QStringView is typically used in high-performance code where creating actual QString objects would be slow due to the memory allocation involved. I optimized QStringView so that it is as performant as handling a (const QChar*, size_t) manually. I even went to the length of having member function calls hand off inline to free functions, passing *this by value. All this is to avoid forcing QStringView objects onto the stack, or, more generally, into memory.

In virtually all C++ compilers, a QStringView object is represented as a pair of CPU registers, and many C++ ABIs (sadly, excluding Windows) support passing such types in CPU registers to functions. If you wrote the member function naïvely, with an implicit this parameter as the address of the object, calling such a function out-of-line would force the compiler to allocate a QStringView object on the stack to be able to pass its address as the first argument of the member function.
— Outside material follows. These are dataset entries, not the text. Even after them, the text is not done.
-- ==== Sys2Proof/Laws/TierCmds.lean ====
section
/-! SUPPORT. What the ends of moves, restores and copies come to. -/

namespace Sys2Proof.Machine

variable {s s0 t : State}

theorem tick_stood (h : s0.Stood s) (n : Nat) : s0.Stood (s.tick n) := stood_mk h rfl rfl rfl

theorem startMove_low (s : State) (die : Nat) (u : UnitRef) (i : UnitInfo) {dst : Nat} (quota paced : Bool) (wake : Option Nat)
    (hd : dst ≠ 2) : ∃ m ∈ (s.startMove die u i dst quota paced wake).tier.moves, m.unit = u ∧ m.dst = dst ∧ m.srcLoc = i.loc
      ∧ m.paced = paced ∧ m.wake = wake := by
  unfold State.startMove
  dsimp only
  rw [if_neg hd]
  dsimp only
  exact ⟨_, List.mem_append_right _ (List.mem_singleton.mpr rfl), rfl, rfl, rfl, rfl, rfl⟩

theorem evictTest_moves (s : State) (die tier : Nat) : (s.evictTest die tier).tier.moves = s.tier.moves ∧ (s.evictTest die tier).regs = s.regs := by
  unfold State.evictTest
  dsimp only
  split
  · split
    · exact ⟨rfl, rfl⟩
    · split <;> exact ⟨rfl, rfl⟩
  · exact ⟨rfl, rfl⟩

theorem finishMove_page (s : State) (m : Move) (k : PageKey) (l : Leaf) (hu : m.unit = .page k.slot k.layer k.page)
    (hl : s.leaf k = some l) (hs : l.share = none) (ht : l.tier = m.src) (hc : l.loc = m.srcLoc) :
    (s.finishMove m).kv.leaves = alSet k { (if m.dst = 1 then { l with age := s.stamp (slotDie k.slot), old := false } else l) with
      tier := m.dst, loc := m.loc } s.kv.leaves := by
  have hv : ({ s with tier := { s.tier with moves := s.tier.moves.erase m } } : State).moveValid m = true := by
    unfold State.moveValid State.unitInfo
    rw [hu]
    dsimp only
    rw [show State.leaf { s with tier := { s.tier with moves := s.tier.moves.erase m } } ⟨k.slot, k.layer, k.page⟩ = some l from hl]
    dsimp only
    rw [if_neg (by rw [hs]; decide)]
    simp [ht, hc]
  unfold State.finishMove
  dsimp only
  rw [if_pos hv]
  have e : (({ s with tier := { s.tier with moves := s.tier.moves.erase m } } : State).retarget m.unit m.dst m.loc).kv.leaves
      = alSet k { (if m.dst = 1 then { l with age := s.stamp (slotDie k.slot), old := false } else l) with
      tier := m.dst, loc := m.loc } s.kv.leaves := by
    unfold State.retarget
    rw [hu]
    dsimp only
    rw [show State.leaf { s with tier := { s.tier with moves := s.tier.moves.erase m } } ⟨k.slot, k.layer, k.page⟩ = some l from hl]
    rfl
  generalize State.retarget { s with tier := { s.tier with moves := s.tier.moves.erase m } } m.unit m.dst m.loc = w at e ⊢
  rw [← e]
  refine State.Stood.leaves (State.noteMoved_stood ?_)
  have h1 : w.Stood ((w.shootdown m.die (unitVun m.unit)).dealloc m.die m.src m.ctx m.granules) :=
    State.dealloc_stood (State.shootdown_stood (stood_refl _))
  generalize (w.shootdown m.die (unitVun m.unit)).dealloc m.die m.src m.ctx m.granules = v at h1 ⊢
  have h2 : w.Stood (if m.src = 2 then v.releaseT2 m.die m.srcLoc else v) := stood_ite (State.releaseT2_stood h1) h1
  generalize (if m.src = 2 then v.releaseT2 m.die m.srcLoc else v) = v2 at h2 ⊢
  exact stood_ite (State.bumpBy_stood h2) h2

theorem moveOf_spec {s : State} {die : Nat} {u : UnitRef} {p : Nat → Bool} {m : Move} (h : s.moveOf die u p = some m) :
    m.die = die ∧ m.unit = u ∧ p m.dst = true := by
  have := List.find?_some h
  simp only [Bool.and_eq_true, beq_iff_eq] at this
  exact ⟨this.1.1, this.1.2, this.2⟩

theorem leaf_of {s t : State} (h : t.kv.leaves = s.kv.leaves) (k : PageKey) : t.leaf k = s.leaf k := congrArg (alGet k) h

theorem abandon_stood (h : s0.Stood s) {m : Move} : s0.Stood (s.abandon m) := by
  unfold State.abandon
  dsimp only
  exact stood_ite (State.releaseT2_stood (State.dealloc_stood h)) (State.dealloc_stood h)

theorem quiet_waiters (h : s.Quiet t) (u : UnitRef) : t.waitersOf u = s.waitersOf u := by
  have hp : ∀ k, t.pageUnit k = s.pageUnit k := by
    intro k
    unfold State.pageUnit State.leaf
    rw [h.leaves]
  have e : ∀ s : State, s.waitersOf u = ((s.attn.results.map Result.still).filter (fun r => r.units.any (fun x => match x.st with
      | .waiting page => s.pageUnit ⟨r.slot, r.key.layer, page⟩ == u
      | .queued | .grouped | .running | .done => false))).map (fun r => (r.slot, r.key)) := by
    intro s
    unfold State.waitersOf
    rw [List.filter_map, List.map_map]
    rfl
  rw [e, e, h.results]
  simp only [hp]

theorem waiter_result {u : UnitRef} {w : Nat × ResKey} (h : w ∈ s.waitersOf u) : ∃ r, s.result w.1 w.2 = some r := by
  unfold State.waitersOf at h
  obtain ⟨r, h1, rfl⟩ := List.mem_map.1 h
  have h2 := (List.mem_filter.1 h1).1
  have : (s.attn.results.find? (fun x => x.is r.slot r.key)).isSome = true := by
    rw [List.find?_isSome]
    exact ⟨r, h2, by simp [Result.is]⟩
  exact Option.isSome_iff_exists.1 this

theorem failWaiters_complete (l : List (Nat × ResKey)) (addr : Nat) : ∀ s : State, (∀ w ∈ l, ∃ r, s.result w.1 w.2 = some r) →
    ∀ w ∈ l, ∃ r, (l.foldl (fun s w => s.failResult w.1 w.2 addr) s).result w.1 w.2 = some r ∧ r.complete = true := by
  induction l with
  | nil => intro s _ w hw; cases hw
  | cons a l ih =>
    intro s hs w hw
    have hb : s.Borne (s.failResult a.1 a.2 addr) := State.failResult_borne (borne_refl s)
    have hn : ∀ w ∈ l, ∃ r, (s.failResult a.1 a.2 addr).result w.1 w.2 = some r := by
      intro w hw
      obtain ⟨r, hr⟩ := hs w (List.mem_cons_of_mem _ hw)
      obtain ⟨r', h1, _⟩ := result_later hb.results hr
      exact ⟨r', h1⟩
    rcases List.mem_cons.1 hw with rfl | hw
    · obtain ⟨r, hr⟩ := hs w (List.mem_cons_self ..)
      obtain ⟨r', h1, h2, _⟩ := failResult_complete addr hr
      have hf : (s.failResult w.1 w.2 addr).Borne (l.foldl (fun s w => s.failResult w.1 w.2 addr) (s.failResult w.1 w.2 addr)) :=
        borne_foldl (fun _ _ h => State.failResult_borne h) l (borne_refl _)
      obtain ⟨r2, h3, h4⟩ := result_later hf.results h1
      exact ⟨r2, h3, h4.2 h2⟩
    · exact ih _ hn w hw

theorem wakeUnits_borne (h : s0.Borne s) {die : Nat} {p : Result → Nat → Bool} : s0.Borne (State.wakeUnits s die p) := by
  unfold State.wakeUnits
  dsimp only
  refine borne_foldl (fun _ _ h => State.pump_borne h) _ (borne_map h (fun r => ?_) rfl)
  split
  · exact ⟨rfl, fun h => h⟩
  · exact later_refl r

theorem afterPromo_borne (h : s0.Borne s) {m : Move} : s0.Borne (s.afterPromo m) := by
  have hw : s0.Borne (s.wakeReady m.die) := State.runPromos_borne (wakeUnits_borne h)
  unfold State.afterPromo
  dsimp only
  split
  · exact State.promotingTest_borne hw
  · exact hw

theorem cancelMove_quiet (h : s0.Quiet s) {m : Move} : s0.Quiet (s.cancelMove m) := by
  unfold State.cancelMove State.abandon
  dsimp only
  have h1 : s0.Quiet ({ s with tier := { s.tier with moves := s.tier.moves.erase m } } : State) := quiet_mk h rfl rfl rfl
  exact quiet_ite (State.releaseT2_quiet (State.dealloc_quiet h1)) (State.dealloc_quiet h1)

theorem cancelMove_leaves (s : State) {m : Move} : (s.cancelMove m).kv.leaves = s.kv.leaves ∧ (s.cancelMove m).kv.shared = s.kv.shared :=
  ⟨(cancelMove_quiet (quiet_refl s)).leaves, (cancelMove_quiet (quiet_refl s)).shared⟩

theorem promoFailed_spec (s : State) (m : Move) (addr : Nat) : (s.promoFailed m addr).kv.leaves = s.kv.leaves
    ∧ (s.promoFailed m addr).kv.shared = s.kv.shared
    ∧ ∀ w ∈ s.waitersOf m.unit, ∃ r, (s.promoFailed m addr).result w.1 w.2 = some r ∧ r.complete = true := by
  have hq : s.Quiet ((s.cancelMove m).bump m.die 0 Fld.TR_COUNTS_LOWER_FAIL) := State.bump_quiet (cancelMove_quiet (quiet_refl s))
  unfold State.promoFailed
  dsimp only
  generalize (s.cancelMove m).bump m.die 0 Fld.TR_COUNTS_LOWER_FAIL = v at hq ⊢
  rw [quiet_waiters hq]
  split
  · rename_i he
    have h1 : v.Stood ((v.dataCheck m.die (memFail m.src m.die addr)).afterPromo m) := State.afterPromo_stood (State.dataCheck_stood (stood_refl v))
    refine ⟨h1.leaves.trans hq.leaves, h1.shared.trans hq.shared, fun w hw => ?_⟩
    rw [List.isEmpty_iff.1 he] at hw
    cases hw
  · generalize tileFail m.src 1 (v.tileAt m.unit (addr - m.srcLoc * 128)) m.srcLoc = tl
    have h1 : v.Stood (((v.tileCheck m.die tl).failWaiters m.unit tl).afterPromo m) :=
      State.afterPromo_stood (State.failWaiters_stood (State.tileCheck_stood (stood_refl v)))
    refine ⟨h1.leaves.trans hq.leaves, h1.shared.trans hq.shared, fun w hw => ?_⟩
    rw [← quiet_waiters hq] at hw
    have hb : v.Borne (v.tileCheck m.die tl) := State.tileCheck_borne (borne_refl v)
    have hq2 : v.Stood (v.tileCheck m.die tl) := State.tileCheck_stood (stood_refl v)
    have hw2 : w ∈ (v.tileCheck m.die tl).waitersOf m.unit := by
      rw [quiet_waiters (State.tileCheck_quiet (quiet_refl v))]
      exact hw
    generalize v.tileCheck m.die tl = v2 at hw2 ⊢
    obtain ⟨r, h2, h3⟩ := failWaiters_complete (v2.waitersOf m.unit) tl v2 (fun w hw => waiter_result hw) w hw2
    obtain ⟨r2, h4, h5⟩ := result_later (afterPromo_borne (m := m) (borne_refl _)).results h2
    exact ⟨r2, h4, h5.2 h3⟩

theorem wakeReady_kept (h : s0.Kept s) {die : Nat} : s0.Kept (s.wakeReady die) :=
  kept_trans h (State.runPromos_borne (wakeUnits_borne (borne_refl s))).kept

theorem imageRestored_clean (s : State) (slot : Nat) (i : Parked) :
    s.imageRestored slot i .clean true = ((s.restoreImage slot).wakeReady (slotDie slot)).promotingTest slot := by
  unfold State.imageRestored
  have h : (if i.tier = 2 then s.noteT2At (slotDie slot) i.loc .clean else s) = s := by
    split
    · unfold State.noteT2At
      dsimp only
      unfold State.noteT2Read
      rfl
    · rfl
  dsimp only
  rw [h]
  simp only [if_true]

theorem kept_chain {A : List (Nat × Staging)} {B : List (Nat × FinArea)} {C : List (Nat × Parked)} {P : Prop} (hx : s.Kept t)
    (h1 : s.kv.staging = A) (h2 : s.kv.areas = B) (h3 : s.kv.images = C) (p : P) :
    t.kv.staging = A ∧ t.kv.areas = B ∧ t.kv.images = C ∧ P := ⟨hx.staging.trans h1, hx.areas.trans h2, hx.images.trans h3, p⟩

theorem restoreImage_spec (s : State) (slot : Nat) (i : Parked) (hi : alGet slot s.kv.images = some i) :
    ∃ g a, (s.restoreImage slot).kv.staging = alSet slot g s.kv.staging ∧ (s.restoreImage slot).kv.areas = alSet slot a s.kv.areas
      ∧ (s.restoreImage slot).kv.images = alErase slot s.kv.images ∧ g.lens = i.lens ∧ g.globals = i.globals ∧ a = { i.area with loc := a.loc } := by
  unfold State.restoreImage
  rw [hi]
  dsimp only
  have hk : s.Kept (if s.tier.restores.contains slot = true then s
      else s.alloc (slotDie slot) 1 (s.sess slot).context (s.stagingGranules + areaGranules)) :=
    kept_ite (kept_refl s) (State.alloc_kept (kept_refl s))
  generalize (if s.tier.restores.contains slot = true then s
      else s.alloc (slotDie slot) 1 (s.sess slot).context (s.stagingGranules + areaGranules)) = v at hk ⊢
  refine ⟨{ v.newStaging with lens := i.lens, globals := i.globals }, { i.area with
    loc := (v.putStaging slot { v.newStaging with lens := i.lens, globals := i.globals }).nextFree.freeVal % 2 ^ 40 }, ?_⟩
  refine kept_chain (kept_ite (State.releaseT2_kept (State.noteMoved_kept (State.dealloc_kept (kept_refl _))))
    (State.noteMoved_kept (State.dealloc_kept (kept_refl _)))) ?_ ?_ ?_ ⟨rfl, rfl, rfl⟩
  · show alSet slot _ v.kv.staging = _
    rw [hk.staging]
  · show alSet slot _ v.kv.areas = _
    rw [hk.areas]
  · show alErase slot v.kv.images = _
    rw [hk.images]

theorem copyReady_copies (s : State) (c : T0Copy) : (s.copyReady c).kv.copies
    = s.kv.copies.map (fun (x : T0Copy) => if x = c then { x with ready := true } else x) ∧ (s.copyReady c).ses = s.ses := by
  unfold State.copyReady
  dsimp only
  split
  · exact ⟨rfl, rfl⟩
  · split
    · have h1 : ∀ (w : State) (d v : Nat), (w.walkPage d v).kv.copies = w.kv.copies ∧ (w.walkPage d v).ses = w.ses := by
        intro w d v
        unfold State.walkPage
        split <;> exact ⟨rfl, rfl⟩
      have h2 : ∀ (w : State) (k : PageKey), (w.touch k).kv.copies = w.kv.copies ∧ (w.touch k).ses = w.ses := by
        intro w k
        unfold State.touch
        split
        · exact ⟨rfl, rfl⟩
        · dsimp only
          split
          · exact ⟨rfl, rfl⟩
          · split <;> exact ⟨rfl, rfl⟩
      exact ⟨(h1 _ _ _).1.trans (h2 _ _).1, (h1 _ _ _).2.trans (h2 _ _).2⟩
    · exact ⟨rfl, rfl⟩

theorem copiesReady (l : List T0Copy) : ∀ s : State, (l.foldl (fun s c => s.copyReady c) s).ses = s.ses
    ∧ (∀ c, c.ready = true → c ∈ s.kv.copies → c ∈ (l.foldl (fun s c => s.copyReady c) s).kv.copies)
    ∧ (∀ c ∈ l, c ∈ s.kv.copies → ({ c with ready := true } : T0Copy) ∈ (l.foldl (fun s c => s.copyReady c) s).kv.copies)
    ∧ (∀ c, c ∈ s.kv.copies → c ∈ (l.foldl (fun s c => s.copyReady c) s).kv.copies
        ∨ ({ c with ready := true } : T0Copy) ∈ (l.foldl (fun s c => s.copyReady c) s).kv.copies) := by
  induction l with
  | nil => exact fun s => ⟨rfl, fun _ _ h => h, (fun _ h => by cases h), fun _ h => .inl h⟩
  | cons a l ih =>
    intro s
    obtain ⟨h1, h2⟩ := copyReady_copies s a
    obtain ⟨i1, i2, i3, i4⟩ := ih (s.copyReady a)
    have hr : ∀ c, c.ready = true → c ∈ s.kv.copies → c ∈ (s.copyReady a).kv.copies := by
      intro c hc hm
      rw [h1]
      refine List.mem_map.2 ⟨c, hm, ?_⟩
      split
      · cases c
        dsimp only at hc
        subst hc
        rfl
      · rfl
    have ha : a ∈ s.kv.copies → ({ a with ready := true } : T0Copy) ∈ (s.copyReady a).kv.copies := by
      intro hm
      rw [h1]
      exact List.mem_map.2 ⟨a, hm, if_pos rfl⟩
    refine ⟨i1.trans h2, fun c hc hm => i2 c hc (hr c hc hm), fun c hc hm => ?_, fun c hm => ?_⟩
    · by_cases e : c = a
      · subst e
        exact i2 _ rfl (ha hm)
      · have hm' : c ∈ (s.copyReady a).kv.copies := by
          rw [h1]
          exact List.mem_map.2 ⟨c, hm, if_neg e⟩
        rcases List.mem_cons.1 hc with hc | hc
        · exact absurd hc e
        · exact i3 c hc hm'
    · by_cases e : c = a
      · subst e
        exact .inr (i2 _ rfl (ha hm))
      · have hm' : c ∈ (s.copyReady a).kv.copies := by
          rw [h1]
          exact List.mem_map.2 ⟨c, hm, if_neg e⟩
        exact i4 c hm'

end Sys2Proof.Machine
end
There's a second argument for pass-by-value: there are less aliasing problems. As a reference type, QStringView exhibits that problem anyway, but consider std::complex: Take

std::complex &operator*=(std::complex &lhs, const std::complex &rhs);

(template args omitted for brevity). This can be called like this:

std::complex c = 3 + 4i;
c *= c;

If you naïvely implement operator*= as if it was a mathematical function:

auto r = real(), i = imag();
m_real = r * other.real() - i * other.imag();
m_imag = r * other.imag() + i * other.real();

you would have clobbered other.real() after the first line, thus calculating a wrong result (yes, people do write this code in production). Passing the rhs by value makes the problem go away.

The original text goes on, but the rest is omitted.